Problem> Look at the entries below and restate word for word the lines from the first through the one that has "1) (s : State)".

Dataset entries

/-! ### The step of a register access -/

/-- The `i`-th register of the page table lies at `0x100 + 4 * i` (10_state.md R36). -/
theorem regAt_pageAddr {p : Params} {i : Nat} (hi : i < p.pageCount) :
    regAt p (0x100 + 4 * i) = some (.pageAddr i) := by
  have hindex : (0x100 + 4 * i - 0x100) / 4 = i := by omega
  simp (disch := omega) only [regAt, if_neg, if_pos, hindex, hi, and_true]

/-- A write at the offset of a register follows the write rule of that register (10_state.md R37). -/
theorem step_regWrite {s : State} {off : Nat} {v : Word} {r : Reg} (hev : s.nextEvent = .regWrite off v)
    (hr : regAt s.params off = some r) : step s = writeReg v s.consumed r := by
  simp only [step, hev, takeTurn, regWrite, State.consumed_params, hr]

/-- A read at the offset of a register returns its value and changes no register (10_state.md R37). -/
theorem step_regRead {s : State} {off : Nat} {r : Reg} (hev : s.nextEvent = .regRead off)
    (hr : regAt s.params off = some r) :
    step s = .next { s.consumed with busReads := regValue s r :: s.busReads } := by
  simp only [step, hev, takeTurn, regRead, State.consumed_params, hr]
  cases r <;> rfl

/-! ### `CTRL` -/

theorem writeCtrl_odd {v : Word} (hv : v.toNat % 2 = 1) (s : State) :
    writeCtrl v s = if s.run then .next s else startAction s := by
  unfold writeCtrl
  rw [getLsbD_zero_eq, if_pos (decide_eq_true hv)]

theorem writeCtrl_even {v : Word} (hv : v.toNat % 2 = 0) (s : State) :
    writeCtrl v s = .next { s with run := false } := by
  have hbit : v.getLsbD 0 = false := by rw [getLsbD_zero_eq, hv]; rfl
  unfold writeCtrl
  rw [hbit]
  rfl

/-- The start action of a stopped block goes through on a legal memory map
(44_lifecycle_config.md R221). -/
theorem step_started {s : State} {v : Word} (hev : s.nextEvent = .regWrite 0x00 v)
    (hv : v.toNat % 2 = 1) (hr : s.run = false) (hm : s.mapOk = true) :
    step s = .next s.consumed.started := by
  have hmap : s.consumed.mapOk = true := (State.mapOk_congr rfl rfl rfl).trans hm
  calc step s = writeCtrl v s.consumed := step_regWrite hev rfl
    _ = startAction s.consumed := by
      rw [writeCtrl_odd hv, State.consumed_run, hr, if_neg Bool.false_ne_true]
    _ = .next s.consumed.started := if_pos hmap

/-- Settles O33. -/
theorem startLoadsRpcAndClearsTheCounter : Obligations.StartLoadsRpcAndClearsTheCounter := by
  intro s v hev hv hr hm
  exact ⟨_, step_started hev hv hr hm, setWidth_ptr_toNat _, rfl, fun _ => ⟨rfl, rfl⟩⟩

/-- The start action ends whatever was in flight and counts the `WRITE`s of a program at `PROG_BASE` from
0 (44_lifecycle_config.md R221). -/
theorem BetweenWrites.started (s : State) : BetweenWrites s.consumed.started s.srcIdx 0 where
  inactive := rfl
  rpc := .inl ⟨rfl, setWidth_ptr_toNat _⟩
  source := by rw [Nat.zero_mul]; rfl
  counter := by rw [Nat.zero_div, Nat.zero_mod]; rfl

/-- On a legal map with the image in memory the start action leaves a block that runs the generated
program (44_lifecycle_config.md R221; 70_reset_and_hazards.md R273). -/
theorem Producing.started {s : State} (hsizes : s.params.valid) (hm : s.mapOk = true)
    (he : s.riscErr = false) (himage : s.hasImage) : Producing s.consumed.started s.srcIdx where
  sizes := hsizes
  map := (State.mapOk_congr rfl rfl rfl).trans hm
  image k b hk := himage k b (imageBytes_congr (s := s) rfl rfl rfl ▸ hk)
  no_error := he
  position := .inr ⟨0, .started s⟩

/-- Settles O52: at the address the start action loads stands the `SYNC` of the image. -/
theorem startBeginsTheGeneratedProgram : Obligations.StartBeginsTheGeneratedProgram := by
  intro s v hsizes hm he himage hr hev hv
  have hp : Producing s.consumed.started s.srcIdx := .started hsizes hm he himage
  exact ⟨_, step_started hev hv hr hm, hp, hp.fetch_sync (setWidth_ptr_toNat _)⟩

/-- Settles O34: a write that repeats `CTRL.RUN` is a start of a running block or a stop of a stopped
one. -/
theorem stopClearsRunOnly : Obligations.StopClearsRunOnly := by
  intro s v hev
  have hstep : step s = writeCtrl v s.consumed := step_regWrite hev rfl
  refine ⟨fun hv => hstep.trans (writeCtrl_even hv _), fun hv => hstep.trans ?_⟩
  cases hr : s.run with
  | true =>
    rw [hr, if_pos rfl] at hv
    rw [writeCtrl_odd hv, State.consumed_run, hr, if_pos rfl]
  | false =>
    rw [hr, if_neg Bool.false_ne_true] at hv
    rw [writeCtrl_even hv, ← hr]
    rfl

Written response>
/-! ### The step of a register access -/

/-- The `i`-th register of the page table lies at `0x100 + 4 * i` (10_state.md R36). -/
theorem regAt_pageAddr {p : Params} {i : Nat} (hi : i < p.pageCount) :
    regAt p (0x100 + 4 * i) = some (.pageAddr i) := by
  have hindex : (0x100 + 4 * i - 0x100) / 4 = i := by omega
  simp (disch := omega) only [regAt, if_neg, if_pos, hindex, hi, and_true]

/-- A write at the offset of a register follows the write rule of that register (10_state.md R37). -/
theorem step_regWrite {s : State} {off : Nat} {v : Word} {r : Reg} (hev : s.nextEvent = .regWrite off v)
    (hr : regAt s.params off = some r) : step s = writeReg v s.consumed r := by
  simp only [step, hev, takeTurn, regWrite, State.consumed_params, hr]

/-- A read at the offset of a register returns its value and changes no register (10_state.md R37). -/
theorem step_regRead {s : State} {off : Nat} {r : Reg} (hev : s.nextEvent = .regRead off)
    (hr : regAt s.params off = some r) :
    step s = .next { s.consumed with busReads := regValue s r :: s.busReads } := by
  simp only [step, hev, takeTurn, regRead, State.consumed_params, hr]
  cases r <;> rfl

/-! ### `CTRL` -/

theorem writeCtrl_odd {v : Word} (hv : v.toNat % 2 = 1) (s : State) :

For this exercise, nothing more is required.